Smedman,-L; Joki,-A; da-Silva,-A-P; Troye-Blomberg,-M; Aronsson,-B; Perlmann,-P

Acta-Paediatr. 1994 Feb; 83(2): 164-8

Acta-paediatrica

The influence of conventional live attenuated measles vaccine on cellular immune responsiveness was investigated in Sweden and Guinea-Bissau. Sixteen children in a residential area in Bissau and 16 living in southern Stockholm were examined before and 8-10 days after vaccination. Lymphoproliferation was measured to concanavalin A (con-A), PPD and tetanus toxoid (TT) using a whole-blood 3H-thymidine incorporation assay. Stimulation indices were significantly lower after vaccination than before, in the case of con-A (p = 0.03) and TT (p = 0.01) in the Guinean children and in the case of PPD (p = 0.009) and TT (p = 0.03) in the Swedish children. Stimulation of lymphocytes from measles-immune children with measles antigens resulted in weak lymphoproliferative responses. These observations may be relevant to the increased mortality found in children immunized with high-titre measles vaccines, as compared to controls, in recent studies. The study confirms the applicability and usefulness under field conditions of the whole blood version of the thymidine incorporation assay.

 

Immunogenicity of high-titre AIK-C or Edmonston-Zagreb vaccines in 3.5-month-old infants, and of medium- or high-titre Edmonston-Zagreb vaccine in 6-month-old infants, in Kinshasa, Zaire.

Cutts,-F-T; Nyandu,-B; Markowitz,-L-E; Forsey,-T; Zell,-E-R; Othepa,-O; Wilkins,-K

Vaccine. 1994 Nov; 12(14): 1311-6

Vaccine-

The effect of measles vaccine potency was evaluated among 485 children aged 6 months, and the effect of vaccine strain was evaluated among 538 children aged 3.5 months, in Kinshasa, Zaire. Children aged 6 months were randomly assigned to receive either high-titre Edmonston-Zagreb (EZ-H), potency 5.7 log10/dose, or medium-titre EZ (EZ-M), potency 4.7 log10/dose, those aged 3.5 months were randomly assigned to receive either AIK-C, potency 5.5 log10/dose, or EZ-H, and were revaccinated with EZ-M vaccine at age 9.5 months. Measles antibodies were measured using the plaque reduction neutralization assay. Among children vaccinated at age 6 months, the seroresponse was significantly higher after EZ-H than EZ-M vaccine, with 92 and 83% seroconverting by 6 months postvaccination and 59 and 40% respectively having antibody titres > 200 mIU. Among children vaccinated at age 3.5 months, only 24% (AIK-C) and 22% (EZ-H) attained antibody titres > or = 200 mIU 6 months postvaccination.
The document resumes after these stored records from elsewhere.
-- ==== Sys2Proof/Laws/KeepsServing.lean ====
section
/-! SUPPORT. What the operations of Machine/Serving.lean keep: the queue, the modes and the canonical stores. -/

set_option linter.unusedTactic false
set_option linter.unreachableTactic false

namespace Sys2Proof.Machine

theorem Keeps.ignoreBell {f : FuncId} {s0 s : State}  (hK : Keeps s0 s) : Keeps s0 (ignoreBell f s) := by
  unfold Sys2Proof.Machine.ignoreBell
  repeat' (first
    | with_reducible assumption
    | exact fun _ hx => hx
    | exact fun _ => rfl
    | with_reducible apply Keeps.updFunc
    | with_reducible apply Keeps.ite_
    | split
    | (refine Keeps.lit ?_ rfl rfl id id id id id; first | with_reducible assumption | with_reducible apply Keeps.updFunc | with_reducible apply Keeps.ite_ | split)
    | assumption
    | intro _
    | dsimp only)

theorem Keeps.noteBell  {s0 s : State}  (hK : Keeps s0 s) : Keeps s0 (noteBell s) := by
  unfold Sys2Proof.Machine.noteBell
  repeat' (first
    | with_reducible assumption
    | exact fun _ hx => hx
    | exact fun _ => rfl
    | with_reducible refine Keeps.whenS (fun _ _ => ?_) ?_
    | with_reducible apply Keeps.updPwr
    | with_reducible apply Keeps.ite_
    | split
    | (refine Keeps.lit ?_ rfl rfl id id id id id; first | with_reducible assumption | with_reducible refine Keeps.whenS (fun _ _ => ?_) ?_ | with_reducible apply Keeps.updPwr | with_reducible apply Keeps.ite_ | split)
    | assumption
    | intro _
    | dsimp only)

theorem Keeps.execSqTail {f : FuncId} {v : W64} {atomic : Bool} {s0 s tK : State} (eK : execSqTail f v atomic s = .next tK) (hK : Keeps s0 s) : Keeps s0 tK := by
  unfold Sys2Proof.Machine.execSqTail at eK
  cases eK
  repeat' (first
    | with_reducible assumption
    | exact fun _ hx => hx
    | exact fun _ => rfl
    | with_reducible apply Keeps.ignoreBell
    | with_reducible apply Keeps.noteBell
    | with_reducible apply Keeps.updFunc
    | with_reducible apply Keeps.ite_
    | split
    | (refine Keeps.lit ?_ rfl rfl id id id id id; first | with_reducible assumption | with_reducible apply Keeps.ignoreBell | with_reducible apply Keeps.noteBell | with_reducible apply Keeps.updFunc | with_reducible apply Keeps.ite_ | split)
    | assumption
    | intro _
    | dsimp only)

theorem Keeps.execCqHead {f : FuncId} {v : W64} {atomic : Bool} {s0 s tK : State} (eK : execCqHead f v atomic s = .next tK) (hK : Keeps s0 s) : Keeps s0 tK := by
  unfold Sys2Proof.Machine.execCqHead at eK
  cases eK
  repeat' (first
    | with_reducible assumption
    | exact fun _ hx => hx
    | exact fun _ => rfl
    | with_reducible apply Keeps.ignoreBell
    | with_reducible apply Keeps.updFunc
    | with_reducible apply Keeps.ite_
    | split
    | (refine Keeps.lit ?_ rfl rfl id id id id id; first | with_reducible assumption | with_reducible apply Keeps.ignoreBell | with_reducible apply Keeps.updFunc | with_reducible apply Keeps.ite_ | split)
    | assumption
    | intro _
    | dsimp only)

theorem Keeps.execJqHead {f : FuncId} {v : W64} {atomic : Bool} {s0 s tK : State} (eK : execJqHead f v atomic s = .next tK) (hK : Keeps s0 s) : Keeps s0 tK := by
  unfold Sys2Proof.Machine.execJqHead at eK
  cases eK
  repeat' (first
    | with_reducible assumption
    | exact fun _ hx => hx
    | exact fun _ => rfl
    | with_reducible apply Keeps.ignoreBell
    | with_reducible apply Keeps.updFunc
    | with_reducible apply Keeps.ite_
    | split
    | (refine Keeps.lit ?_ rfl rfl id id id id id; first | with_reducible assumption | with_reducible apply Keeps.ignoreBell | with_reducible apply Keeps.updFunc | with_reducible apply Keeps.ite_ | split)
    | assumption
    | intro _
    | dsimp only)

theorem Keeps.aghornFault {c : CoreId} {p : PartId} {task : Nat} {s0 s : State}  (hK : Keeps s0 s) : Keeps s0 (aghornFault c p task s) := by
  unfold Sys2Proof.Machine.aghornFault
  repeat' (first
    | with_reducible assumption
    | exact fun _ hx => hx
    | exact fun _ => rfl
    | with_reducible apply Keeps.logR
    | with_reducible apply Keeps.updFlt
    | with_reducible apply Keeps.ite_
    | split
    | (refine Keeps.lit ?_ rfl rfl id id id id id; first | with_reducible assumption | with_reducible apply Keeps.logR | with_reducible apply Keeps.updFlt | with_reducible apply Keeps.ite_ | split)
    | assumption
    | intro _
    | dsimp only)

theorem Keeps.flagRunning {p : PartId} {i : Nat} {s0 s : State}  (hK : Keeps s0 s) : Keeps s0 (flagRunning p i s) := by
  unfold Sys2Proof.Machine.flagRunning
  repeat' (first
    | with_reducible assumption
    | exact fun x hx => CoreOk.withWs hx (by with_reducible first | exact wsWr_wf _ _ _ hx.1 | exact writeRecord_wf _ _ _ _ _ _ hx.1 | exact storeTile_wf _ _ _ _ _ hx.1 | exact emptySide_wf _ _ _ _ hx.1 | exact clearSide_wf _ _ _ hx.1 | exact wr8_wf _ _ _ hx.1 | exact foldl_wf _ _ (fun m y hm => writeRecord_wf _ _ _ _ _ _ hm) _ hx.1 | exact foldl_wf _ _ (fun m y hm => wsWr_wf _ _ _ hm) _ hx.1)
    | exact fun _ hx => hx
    | exact fun _ => rfl
    | with_reducible refine Keeps.forAll (fun _ _ _ => ?_) ?_
    | with_reducible apply Keeps.updCore
    | with_reducible apply Keeps.aghornFault
    | with_reducible apply Keeps.updPart
    | with_reducible apply Keeps.ite_
    | split
    | (refine Keeps.lit ?_ rfl rfl id id id id id; first | with_reducible assumption | with_reducible refine Keeps.forAll (fun _ _ _ => ?_) ?_ | with_reducible apply Keeps.updCore | with_reducible apply Keeps.aghornFault | with_reducible apply Keeps.updPart | with_reducible apply Keeps.ite_ | split)
    | assumption
    | intro _
    | dsimp only)

theorem Keeps.sendCancelFlag {p : PartId} {task i : Nat} {s0 s : State}  (hK : Keeps s0 s) : Keeps s0 (sendCancelFlag p task i s) := by
  unfold Sys2Proof.Machine.sendCancelFlag
  repeat' (first
    | with_reducible assumption
    | exact fun _ hx => hx
    | exact fun _ => rfl
    | with_reducible refine Keeps.forAll (fun _ _ _ => ?_) ?_
    | with_reducible apply Keeps.sendM
    | with_reducible apply Keeps.ite_
    | split
    | (refine Keeps.lit ?_ rfl rfl id id id id id; first | with_reducible assumption | with_reducible refine Keeps.forAll (fun _ _ _ => ?_) ?_ | with_reducible apply Keeps.sendM | with_reducible apply Keeps.ite_ | split)
    | assumption
    | intro _
    | dsimp only)

theorem Keeps.flagQueued {p : PartId} {num i : Nat} {s0 s : State}  (hK : Keeps s0 s) : Keeps s0 (flagQueued p num i s) := by
  unfold Sys2Proof.Machine.flagQueued
  repeat' (first
    | with_reducible assumption
    | exact fun _ hx => hx
    | exact fun _ => rfl
    | with_reducible apply Keeps.updPart
    | with_reducible apply Keeps.ite_
    | split
    | (refine Keeps.lit ?_ rfl rfl id id id id id; first | with_reducible assumption | with_reducible apply Keeps.updPart | with_reducible apply Keeps.ite_ | split)
    | assumption
    | intro _
    | dsimp only)

theorem Keeps.flagTask {p : PartId} {r : Req} {s0 s : State}  (hK : Keeps s0 s) : Keeps s0 (flagTask p r s) := by
  unfold Sys2Proof.Machine.flagTask
  repeat' (first
    | with_reducible assumption
    | exact fun _ hx => hx
    | exact fun _ => rfl
    | with_reducible apply Keeps.sendCancelFlag
    | with_reducible apply Keeps.flagRunning
    | with_reducible apply Keeps.flagQueued
    | with_reducible apply Keeps.ite_
    | split
    | (refine Keeps.lit ?_ rfl rfl id id id id id; first | with_reducible assumption | with_reducible apply Keeps.sendCancelFlag | with_reducible apply Keeps.flagRunning | with_reducible apply Keeps.flagQueued | with_reducible apply Keeps.ite_ | split)
    | assumption
    | intro _
    | dsimp only)

theorem Keeps.cancelEvent {f : FuncId} {id : W64} {s0 s : State}  (hK : Keeps s0 s) : Keeps s0 (cancelEvent f id s) := by
  unfold Sys2Proof.Machine.cancelEvent
  repeat' (first
    | with_reducible assumption
    | exact fun _ hx => hx
    | exact fun _ => rfl
    | with_reducible apply Keeps.updFunc
    | with_reducible apply Keeps.cancelAns
    | with_reducible apply Keeps.flagTask
    | with_reducible apply Keeps.updReq
    | with_reducible apply Keeps.giveCode
    | with_reducible apply Keeps.freeReq
    | with_reducible apply Keeps.openAttempt
    | with_reducible apply Keeps.controlSeg
    | with_reducible apply Keeps.decideCode
    | with_reducible apply Keeps.ite_
    | split
    | (refine Keeps.lit ?_ rfl rfl id id id id id; first | with_reducible assumption | with_reducible apply Keeps.updFunc | with_reducible apply Keeps.cancelAns | with_reducible apply Keeps.flagTask | with_reducible apply Keeps.updReq | with_reducible apply Keeps.giveCode | with_reducible apply Keeps.freeReq | with_reducible apply Keeps.openAttempt | with_reducible apply Keeps.controlSeg | with_reducible apply Keeps.decideCode | with_reducible apply Keeps.ite_ | split)
    | assumption
    | intro _
    | dsimp only)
After revaccination at age 9.5 months, 81% of children in the AIK-C group and 73% in the EZ-H group had antibody levels > 200 mIU (p = 0.056). A retrospective survey was conducted in January 1993 to determine the mortality experience of vaccine groups, and information was obtained for 94% of the children. A total of 44 deaths (4%) were identified, with no significant differences between groups when stratified by age at vaccination.  Although high-titre EZ vaccine is immunogenic among 6-month-old children, this vaccine is no longer recommended for use because of the finding of increased mortality among recipients of this vaccine in other studies.  The efficacy of two doses of standard titre vaccine requires further study.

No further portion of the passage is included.